The winning team? I can’t believe what I’m hearing. My stomach turns over; I feel like I’m about to throw up. It can’t be true— “You’re working with them?”
“I’m sorry I lied to you about that, but it was necessary. I’d been on this planet for six months when they found me,” says Five, sounding wistful. “My Cêpan was already dead of some vile human disease—that part was true, it just didn’t happen when I said. The Mogadorians took me in. They helped me. Once you read the Good Book, you’ll understand that we shouldn’t be fighting them. This whole planet—the whole universe can be ours.”
“They did something to you, Five,” I say, almost whispering, feeling both sad for Five and horrified by him. “It’s okay. We can help you.”

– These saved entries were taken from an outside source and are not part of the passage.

/-- 20_memory.md R70, 60_exceptions.md R242 (decisions D11, D23): a failing access leaves the store unmodified, returns
no data, and becomes an AccessFault of the caller. -/
def Obligations.FailingAccessLeavesTheStore : Prop :=
  ∀ (s : State) (a : Word) (n : Len) (v : Word), s.cfg.memSize < a.toNat + n.bytes →
    (∃ t, s.timedRead a n = (t, .error (.accessFault s.pc a n .read)) ∧ t.mem = s.mem) ∧
    (∃ t, s.timedWrite a n v = (t, some (.accessFault s.pc a n .write)) ∧ t.mem = s.mem) ∧
    s.debugRead a n = .answered .outOfBounds s ∧ s.debugWrite a n v = .answered .outOfBounds s ∧
    (a = s.pc → n = .four → s.fetch.2 = .error (.accessFault s.pc a n .read) ∧ s.fetch.1.mem = s.mem) ∧
    ∀ (i : Instr) (d : DataAccess), dataAccess i = some d → a = s.effectiveAddress d.base d.disp → n = d.len →
      ∃ t, exec i s = .next t ∧ t.faultInfo = some (.accessFault s.pc a n d.dir) ∧ t.mem = s.mem ∧ s.SameRegs t

/-- 20_memory.md R77 (decision D18): a debug access of length 1, 2 or 4 answers what the timed transaction answers and
leaves the memory it leaves, adds no simulated time, and faults nothing; another length, and a register index above 31,
is refused (93_implementation_defined.md U9, U10). -/
def Obligations.DebugAccessIsATimedAccessWithoutTime : Prop :=
  ∀ (s : State) (a : Word) (n : Len) (v : Word),
    (HostMove.debugRead a n.bytes).apply s =
      .answered (match (s.timedRead a n).2 with | .ok u => .value u | .error _ => .outOfBounds) s ∧
    (∃ t, (HostMove.debugWrite a n.bytes v).apply s =
        .answered (match (s.timedWrite a n v).2 with | none => .done | some _ => .outOfBounds) t ∧
      t = { s with mem := (s.timedWrite a n v).1.mem }) ∧
    (∀ length, length ∉ [1, 2, 4] → (HostMove.debugRead a length).apply s = .refused (.accessLength length) ∧
      (HostMove.debugWrite a length v).apply s = .refused (.accessLength length)) ∧
    ∀ index, 31 < index → (HostMove.readRegister index).apply s = .refused (.registerIndex index) ∧
      (HostMove.writeRegister index v).apply s = .refused (.registerIndex index)

/-- 20_memory.md R73 (decision D1): the mixed-width view. After a word is written, its bytes and halfwords read as
the word's slices; after four bytes are written, the word reads as their concatenation. -/
def Obligations.MixedWidthView : Prop :=
  ∀ (m : Memory) (a : Nat) (v : Word) (b0 b1 b2 b3 : Byte),
    (m.write a v .four).read a .two = (v.extractLsb' 0 16).setWidth 32 ∧
    (m.write a v .four).read (a + 2) .two = (v.extractLsb' 16 16).setWidth 32 ∧
    (m.write a v .four).read (a + 1) .two = (v.extractLsb' 8 16).setWidth 32 ∧
    (∀ i < 4, (m.write a v .four).read (a + i) .one = (v.extractLsb' (8 * i) 8).setWidth 32) ∧
    ((((m.set a b0).set (a + 1) b1).set (a + 2) b2).set (a + 3) b3).read a .four = b3 ++ b2 ++ b1 ++ b0

/-- 20_memory.md R84, R65, R85 (decisions D1, D3): the fetch answers the four bytes at pc, or an AccessFault exactly
when they do not all lie in memory, whichever path serves it and whatever pc's low bits; it changes nothing but the
grant, the coming choices and sim_time, and sim_time only when it is not served by a grant. -/
def Obligations.FetchIsTheSameByEitherPath : Prop :=
  ∀ s : State,
    s.fetch.2 = (if s.pc.toNat + 4 ≤ s.cfg.memSize then .ok (s.mem.read s.pc.toNat .four)
      else .error (.accessFault s.pc s.pc .four .read)) ∧
    s.fetch.1 = { s with
      grant := s.fetch.1.grant, grantRequests := s.fetch.1.grantRequests,
      simTime := s.simTime + if s.fetchesByGrant then 0 else s.cfg.accessLatency }
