/-- A slice that lies in the high part of a concatenation. -/
theorem extract_high {n m : Nat} (x : BitVec n) (y : BitVec m) (k l : Nat) :
    (x ++ y).extractLsb' (m + k) l = x.extractLsb' k l := by
  refine BitVec.eq_of_getLsbD_eq fun i hi => ?_
  rw [BitVec.getLsbD_extractLsb', BitVec.getLsbD_extractLsb', Nat.add_assoc, Machine.getLsbD_append_high]

/-- A slice that is the low part of a concatenation. -/
theorem extract_low {n m : Nat} (x : BitVec n) (y : BitVec m) : (x ++ y).extractLsb' 0 m = y :=
  BitVec.extractLsb'_append_eq_right

/-- A slice that is the whole high part of a concatenation. -/
theorem extract_top {n m : Nat} (x : BitVec n) (y : BitVec m) : (x ++ y).extractLsb' m n = x :=
  BitVec.extractLsb'_append_eq_left

/-- A slice put back where it was cut: two adjacent slices make one. -/
theorem extract_join {n : Nat} (x : BitVec n) (k l l' : Nat) :
    x.extractLsb' (k + l) l' ++ x.extractLsb' k l = x.extractLsb' k (l' + l) :=
  BitVec.extractLsb'_append_extractLsb'_eq_extractLsb' rfl

theorem extract_all {n : Nat} (x : BitVec n) : x.extractLsb' 0 n = x := by
  refine BitVec.eq_of_getLsbD_eq fun i hi => ?_
  simp [hi]

/-- A bit above the low part: a one-bit slice read as a Bool. -/
theorem getLsbD_high {n m : Nat} (x : BitVec n) (y : BitVec m) (k : Nat) :
    (x ++ y).getLsbD (m + k) = x.getLsbD k := Machine.getLsbD_append_high x y k

/-! ### R format -/

section RFormat
variable (f7 : BitVec 7) (rs2 rs1 rd : Reg) (f3 : BitVec 3) (op : BitVec 7)

@[simp] theorem opcodeOf_encodeR : opcodeOf (encodeR f7 rs2 rs1 f3 rd op) = op := extract_low _ _
@[simp] theorem rdOf_encodeR : rdOf (encodeR f7 rs2 rs1 f3 rd op) = rd :=
  (extract_high _ _ 0 5).trans (extract_low _ _)
@[simp] theorem funct3Of_encodeR : funct3Of (encodeR f7 rs2 rs1 f3 rd op) = f3 :=
  (extract_high _ _ 5 3).trans ((extract_high _ _ 0 3).trans (extract_low _ _))
@[simp] theorem rs1Of_encodeR : rs1Of (encodeR f7 rs2 rs1 f3 rd op) = rs1 :=
  (extract_high _ _ 8 5).trans ((extract_high _ _ 3 5).trans ((extract_high _ _ 0 5).trans (extract_low _ _)))
@[simp] theorem rs2Of_encodeR : rs2Of (encodeR f7 rs2 rs1 f3 rd op) = rs2 :=
  (extract_high _ _ 13 5).trans ((extract_high _ _ 8 5).trans ((extract_high _ _ 5 5).trans
    ((extract_high _ _ 0 5).trans (extract_low _ _))))
@[simp] theorem funct7Of_encodeR : funct7Of (encodeR f7 rs2 rs1 f3 rd op) = f7 :=
  (extract_high _ _ 18 7).trans ((extract_high _ _ 13 7).trans ((extract_high _ _ 10 7).trans
    ((extract_high _ _ 5 7).trans (extract_top _ _))))
@[simp] theorem inst30Of_encodeR : inst30Of (encodeR f7 rs2 rs1 f3 rd op) = f7.getLsbD 5 :=
  (getLsbD_high _ _ 23).trans ((getLsbD_high _ _ 18).trans ((getLsbD_high _ _ 15).trans
    ((getLsbD_high _ _ 10).trans (getLsbD_high _ _ 5))))

end RFormat

/-! ### I format -/

section IFormat
variable (imm : BitVec 12) (rs1 rd : Reg) (f3 : BitVec 3) (op : BitVec 7)

@[simp] theorem opcodeOf_encodeI : opcodeOf (encodeI imm rs1 f3 rd op) = op := extract_low _ _
@[simp] theorem rdOf_encodeI : rdOf (encodeI imm rs1 f3 rd op) = rd :=
  (extract_high _ _ 0 5).trans (extract_low _ _)
@[simp] theorem funct3Of_encodeI : funct3Of (encodeI imm rs1 f3 rd op) = f3 :=
  (extract_high _ _ 5 3).trans ((extract_high _ _ 0 3).trans (extract_low _ _))
@[simp] theorem rs1Of_encodeI : rs1Of (encodeI imm rs1 f3 rd op) = rs1 :=
  (extract_high _ _ 8 5).trans ((extract_high _ _ 3 5).trans ((extract_high _ _ 0 5).trans (extract_low _ _)))
@[simp] theorem fieldI_encodeI : fieldI (encodeI imm rs1 f3 rd op) = imm :=
  (extract_high _ _ 13 12).trans ((extract_high _ _ 8 12).trans ((extract_high _ _ 5 12).trans (extract_top _ _)))

end IFormat

/-! ### S format -/

section SFormat
variable (imm : BitVec 12) (rs2 rs1 : Reg) (f3 : BitVec 3) (op : BitVec 7)

@[simp] theorem opcodeOf_encodeS : opcodeOf (encodeS imm rs2 rs1 f3 op) = op := extract_low _ _
@[simp] theorem funct3Of_encodeS : funct3Of (encodeS imm rs2 rs1 f3 op) = f3 :=
  (extract_high _ _ 5 3).trans ((extract_high _ _ 0 3).trans (extract_low _ _))
@[simp] theorem rs1Of_encodeS : rs1Of (encodeS imm rs2 rs1 f3 op) = rs1 :=
  (extract_high _ _ 8 5).trans ((extract_high _ _ 3 5).trans ((extract_high _ _ 0 5).trans (extract_low _ _)))
@[simp] theorem rs2Of_encodeS : rs2Of (encodeS imm rs2 rs1 f3 op) = rs2 :=
  (extract_high _ _ 13 5).trans ((extract_high _ _ 8 5).trans ((extract_high _ _ 5 5).trans
    ((extract_high _ _ 0 5).trans (extract_low _ _))))
@[simp] theorem fieldS_encodeS : fieldS (encodeS imm rs2 rs1 f3 op) = imm := by
  have hi : (encodeS imm rs2 rs1 f3 op).extractLsb' 25 7 = imm.extractLsb' 5 7 :=
    (extract_high _ _ 18 7).trans ((extract_high _ _ 13 7).trans ((extract_high _ _ 10 7).trans
      ((extract_high _ _ 5 7).trans (extract_top _ _))))
  have lo : (encodeS imm rs2 rs1 f3 op).extractLsb' 7 5 = imm.extractLsb' 0 5 :=
    (extract_high _ _ 0 5).trans (extract_low _ _)
  unfold fieldS
  rw [hi, lo]
  exact (extract_join imm 0 5 7).trans (extract_all imm)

“Just let Nine go,” adds Eight. “We don’t want to hurt you.”
“Hurt me?” repeats Five, laughing. “That’s a good one.”
He yanks Nine out of the water and hurls his body against the gnarled tree. I try to use my telekinesis to stop Nine’s flight, but it happens too quickly and Five is too powerful. Nine smacks spine first against the trunk with enough force to shake the uppermost branches. He cries out, his body contorted, and I can tell that he’s broken some ribs, maybe even his back.
“Do you have any idea how dull it was pretending to be weak?” Five asks, his rubbery arm slithering back to his body, appearing normal again. “You were trained by pitiful Cêpans, if you were lucky. Mucking about with your Chests and your Legacies, always in the dark. I was trained by the most powerful fighting force in the universe and you’re threatening to hurt me?”
“Pretty much, yeah,” replies Eight.
Eight shape shifts into his ten-armed lion form, towering over Five. But before Eight can go on the attack, Five blows into his flute. The mutant gator, which had been waiting patiently, suddenly leaps into the air and slams into Eight. It’s all thrashing wings and snapping jaws, Eight’s clawed hands slashing in response, the two mammoth beasts crashing into the mud and rolling over each other. With a mildly entertained look on his face, Five turns to watch Eight scrapping with his pet monster.